**Task to carry out**
Which lines run from the line with "(.cvtf l, 0x17), (.cmplt" through the line with "def Sys2Proof.Machine.State.Refused (s" in the entries below? Print them exactly, both ends included, and nothing more.
START Dataset records
-- ==== Sys2Proof/Certificates/Slice0/Obligations.lean ====
section
/-!
DEFINITION. The statements for the provers: what the manual's rules say of the block, command by command and for the whole machine.
-/
open Sys2Proof Sys2Proof.Machine

/-- The word `w` reaches row `r` of a page from a sender with full rights (R4), aligned and 32 bits wide (R11), and no rule refuses it. -/
def Sys2Proof.Machine.BusWrite.Plain (s : State) (w : BusWrite) (r : RegRow) : Prop :=
  w.a < 2 ^ 32 ∧ w.a % 4 = 0 ∧ w.a ≠ R.SEC_DBG_CTL ∧ pageAt w.a = some (w.k, w.n) ∧ inHeader w.k w.a = false ∧
  ((pageRows w.k w.n).find? fun r => (r.locate (offsetIn w.k w.a)).isSome) = some r ∧
  ((r.locate (offsetIn w.k w.a)).getD (0, 0)).1 = w.i ∧ s.opens w.m w.k w.n = true ∧ s.remoteDown w.k w.n = false ∧
  w.direct s = none ∧ s.rwlHit r w.k w.n w.a w.v = false ∧ ∀ e ∈ w.rules s, e.1 = false

/-- Lane `l` is in run `r`, whose next instruction `i` has opcode `op`, is defined and has a predicate that holds (R145,
R146), outside the boundary slot for a tick run (R14), with no error in engine memory (R132). -/
def Sys2Proof.Machine.State.Issues (s : State) (l : Fin 4) (op : Nat) (r : Run) (i : Ins) : Prop :=
  (s.lane l).run = some r ∧ r.idx < r.len ∧ i = s.insAt (r.base + r.idx) ∧ i.op = op ∧ s.insErr i = 0 ∧
  (i.pred = 1 → r.pf = true) ∧ (i.pred = 2 → r.pf = false) ∧ s.eng.bad = [] ∧ s.tickHeld r = false

/-- Whatever state the command answers, only the named parts of the state differ from before, and the queue of waiting commands stays. -/
def Sys2Proof.Machine.Touches (c : Instr) (l : List Part) : Prop := ∀ s t, exec c s = .next t → Within l.contains s t

/-- The instructions of the engine, each with its opcode (R153). -/
def Sys2Proof.Machine.engineTable (l : Fin 4) : List (Instr × Nat) :=
  [(.nop l, 0x00), (.mov l, 0x01), (.add l, 0x02), (.sub l, 0x03), (.mul l, 0x04), (.mac l, 0x05), (.msb l, 0x06), (.neg l, 0x07),
   (.abs l, 0x08), (.min l, 0x09), (.max l, 0x0A), (.clamp l, 0x0B), (.lerp l, 0x0C), (.rate l, 0x0D), (.wrap l, 0x0E), (.rcp l, 0x0F),
   (.rsq l, 0x10), (.div l, 0x11), (.sqrt l, 0x12), (.hyp l, 0x13), (.atan2 l, 0x14), (.sincos l, 0x15), (.cvti l, 0x16),
   (.cvtf l, 0x17), (.cmplt l, 0x18), (.cmple l, 0x19), (.cmpeq l, 0x1A), (.cmpag l, 0x1B), (.pandlt l, 0x1C), (.porlt l, 0x1D),
   (.sel l, 0x1E), (.btst l, 0x1F)] ++
  [(.and l, 0x20), (.or l, 0x21), (.xor l, 0x22), (.shr l, 0x23), (.clk3 l, 0x30), (.vsd6 l, 0x31), (.park l, 0x32), (.ipark l, 0x33),
   (.parksc l, 0x34), (.iparksc l, 0x35), (.pic l, 0x36), (.svm l, 0x37), (.lut1 l, 0x38), (.lut2 l, 0x39)]

/-- An access was answered with an error of a kind (R122): beside the answer, only the registers that report the error, or the loss of its
event, differ from before. -/
def Sys2Proof.Machine.State.Refused (s t : State) (e : ErrKind) : Prop :=
  t.resp = ⟨e.code, 0⟩ ∧ Within [Part.free, .resp, .j3, .regs, .cad].contains s t ∧
  ∀ a, a ∉ [R.SYS_ERR_ADDR, R.SYS_ERR_INFO, R.SYS_ERR_CNT, PageKind.sys.page 0 + 0x10, R.CAD_J3_LOST, PageKind.cad.page 0 + 0x10,
    R.TND_CERR 0, R.TND_CERR 1] → t.rd a = s.rd a

/-- The resets, reset release and the wake request complete. Each reset answers the state after a reset with its own cause code, the command's
only condition being the one the manual names; reset release marks the module released and runs the start of the ROM stage; a wake request
is noted before release only. -/
def Obligations.ResetCommandsComplete : Prop :=
  (∀ s dies, exec (.powerOnReset dies) s = .next (s.resetState 1 dies)) ∧
  (∀ s, s.on R.PWR_STAT_ON_HOLDUP = true → exec .flushRestart s = .next (s.resetState 2 true)) ∧
  (∀ s (n : Fin 7681), s.on R.PWR_STAT_ON_HOLDUP = true → s.rcd.step4 = false →
    exec (.holdupCutoff n) s = .next (s.resetState 1 (s.on R.PWR_STAT_BACKUP_OK))) ∧
  (∀ s (n : Fin 7681), s.on R.PWR_STAT_ON_HOLDUP = true → s.rcd.step4 = true →
    exec (.holdupCutoff n) s = .next ((s.flushStep4 n).resetState 1 ((s.flushStep4 n).on R.PWR_STAT_BACKUP_OK))) ∧
  (∀ s m, s.opens m .sys 0 = true → ((List.range 12).any s.armed) = false →
    exec (.warmReset m 0xC3) s = .next (s.resetState 4 true).okResp) ∧
  (∀ s, s.sec.released = false → s.por = false → exec .wake s = .next (s.wr R.SYS_RST_CAUSE 8)) ∧
  (∀ s ok fails, s.sec.released = false → exec (.resetRelease ok fails) s =
    .next (((((s.updSec fun x => { x with released := true }).setFld R.PWR_STAT_VLV_OK 1).setFld R.PWR_STAT_X1_PRESENT 1).startBist
      (fails.map fun f => (f.1.val, f.2))).recStart ok).startPosts)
END Dataset records
**Solution to this problem**
   (.cvtf l, 0x17), (.cmplt l, 0x18), (.cmple l, 0x19), (.cmpeq l, 0x1A), (.cmpag l, 0x1B), (.pandlt l, 0x1C), (.porlt l, 0x1D),
   (.sel l, 0x1E), (.btst l, 0x1F)] ++
  [(.and l, 0x20), (.or l, 0x21), (.xor l, 0x22), (.shr l, 0x23), (.clk3 l, 0x30), (.vsd6 l, 0x31), (.park l, 0x32), (.ipark l, 0x33),
   (.parksc l, 0x34), (.iparksc l, 0x35), (.pic l, 0x36), (.svm l, 0x37), (.lut1 l, 0x38), (.lut2 l, 0x39)]

/-- An access was answered with an error of a kind (R122): beside the answer, only the registers that report the error, or the loss of its
event, differ from before. -/
def Sys2Proof.Machine.State.Refused (s t : State) (e : ErrKind) : Prop :=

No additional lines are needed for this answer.